Pour les chats insuffisants rénaux, le taux de phosphore optimal n’est pas scientifiquement déterminé. Mais la teneur idéale se situe probablement à un niveau modérément restrictif ( 1 à 1.5 g / 1000 cal, selon moi).

Pour les chats en bonne santé, c’est le ratio Ca/P le plus important. Les régimes à base de viande (« raw food ») doivent absolument être complémentés et équilibrés avec une source de calcium notamment. Les C.M.V. comme VIT’I5 Little Ca:P=3 ou TC Premix conviennent pour compléter la viande. Par contre, certains régimes de type BARF (à base d’os) peuvent présenter de graves déséquilibres pour le phosphore. Enfin, les aliments complémentaires humides (type ALMO Nature), carencés en calcium notamment, ne doivent pas excéder 15 % des apports caloriques hebdomadaires, surtout chez le chat âgé (3-4 boites de 100 g maxi par semaine).

La viande pour les chats, encore et toujours.

Toute cette belle théorie scientifique est à nuancer du fait de l’extrême variation observée quant à la digestibilité du phosphore. Nous avons mentionné les risques potentiels des phosphores inorganiques, qui sont des sources de phosphore « rapide » susceptible d’affoler les parathyroïdes. Mais ce phosphore n’a rien de commun avec celui qui est contenu dans la viande.
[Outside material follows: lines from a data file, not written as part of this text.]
-- ==== Sys2Proof/Laws/PerInstr.lean ====
section
/-! SUPPORT. Statements about every instruction as syntax, one lemma per constructor. -/

namespace Sys2Proof.Laws

namespace TableRow

/-- The `match` and `mask` of a `CMDW` row of spec/30_encoding.md R91. -/
structure Fixed where
  fixedBits : Word
  mask : Word

/-- The `CMDW` row of an instruction; a step kind has none. -/
def commandRow : Instr → Option Fixed
  | .unpack => some ⟨0x00000001#32, 0xFFFFFFFF#32⟩
  | .demosaic => some ⟨0x00000002#32, 0xFFFFFFFF#32⟩
  | .convert _ => some ⟨0x00000003#32, 0xFFFF00FF#32⟩
  | .srst => some ⟨0x00000004#32, 0xFFFFFFFF#32⟩
  | .unpkCopy | .unpkOne | .unpkTwo | .dmOO | .dmOE | .dmEO | .dmEE => none

/-- An encoding fits the row when it is a command word with the row's fixed bits, and is a selector when there is
no such row. -/
def fits : Option Fixed → Encoding → Prop
  | some f, .cmdw v => v &&& f.mask = f.fixedBits
  | none, .ustep _ => True
  | none, .dstep _ => True
  | _, _ => False

/-- The encoding of a well-formed instruction has the fixed bits of its row of the opcode table. -/
def Statement (i : Instr) : Prop := i.wellFormed = true → fits (commandRow i) (encode i)

theorem unpack : Statement .unpack := fun _ => rfl
theorem demosaic : Statement .demosaic := fun _ => rfl
theorem convert (c : Nat) : Statement (.convert c) := fun h => by
  have hc : c < 256 := by simpa [Instr.wellFormed] using h
  have key : ∀ b : Fin 256, (0x00000003#32 ||| (BitVec.ofNat 32 b.val <<< 8)) &&& 0xFFFF00FF#32 = 0x00000003#32 := by
    decide +kernel
  exact key ⟨c, hc⟩
theorem srst : Statement .srst := fun _ => rfl
theorem unpkCopy : Statement .unpkCopy := fun _ => trivial
theorem unpkOne : Statement .unpkOne := fun _ => trivial
theorem unpkTwo : Statement .unpkTwo := fun _ => trivial
theorem dmOO : Statement .dmOO := fun _ => trivial
theorem dmOE : Statement .dmOE := fun _ => trivial
theorem dmEO : Statement .dmEO := fun _ => trivial
theorem dmEE : Statement .dmEE := fun _ => trivial

end TableRow

end Sys2Proof.Laws
end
Je parle ici de la « vraie » viande. Celle que vous pouvez donner crue ou cuite à votre chat, en complément ou en remplacement de l’alimentation industrielle. Et cela, même pour les insuffisants rénaux.

Victor Menrath, un des précurseurs de la médecine féline en Australie, et spécialiste des maladies rénales du chat, a rappelé son point de vue lors d’une discussion sur un forum pour vétérinaires félins (2018):

Après 40 ans de pratique vétérinaire, j’en viens à la conclusion que les chats insuffisants rénaux se portent bien mieux, vivent plus longtemps et conservent un aspect moins misérable, lorsqu’ils sont nourris avec de la viande crue, la plus grasse possible, du foie, une fois par semaine et un complément en vitamines B. Je sais que cela va à l’encontre de la pensée moderne, mais ceci est mon observation.

Une des explications de cette observation est peut-être à rechercher du côté d’un nouveau chélaleur du phosphore. Cette substance, en abondance dans la viande fraîche, est ni plus ni moins que la vitamine B3. Plusieurs études menées chez l’homme depuis 2013 démontrent l’efficacité de la vitamine B3 pour abaisser le taux de phosphore dans le sang. En effet, pour traverser la barrière intestinale, le phosphore passe au travers de canaux, qui se ferment en présence de vitamine B3.  C’est pourquoi la vitamine B3 se comporte comme un chélaleur du phosphore. Vingt cinq milligrammes par jour de B3 (sous un forme particulière), soit l’équivalent de 130 g de viande de poulet, diminue le phosphore dans le sang de 20 % en moins d’un mois chez le chat (données personnelles non publiées). .

La nature n’est-elle pas bien faite? Je vous laisse réfléchir…

Références:

(1) DOBENECKER B. et al – Effect of a high phosphorus diet on indicators of renal health in cats – Journal of Feline Medicine and surgery (2017).

(2) GEDDES R.F. – The Effect of Moderate Dietary Protein and Phosphate Restriction on Calcium-Phosphate Homeostasis in Healthy Older Cats – J Vet Intern Med (2016).

(*) Abréviations:

  • P = Phosphore
  • kcal EM = kilocalories d’énergie métabolisable.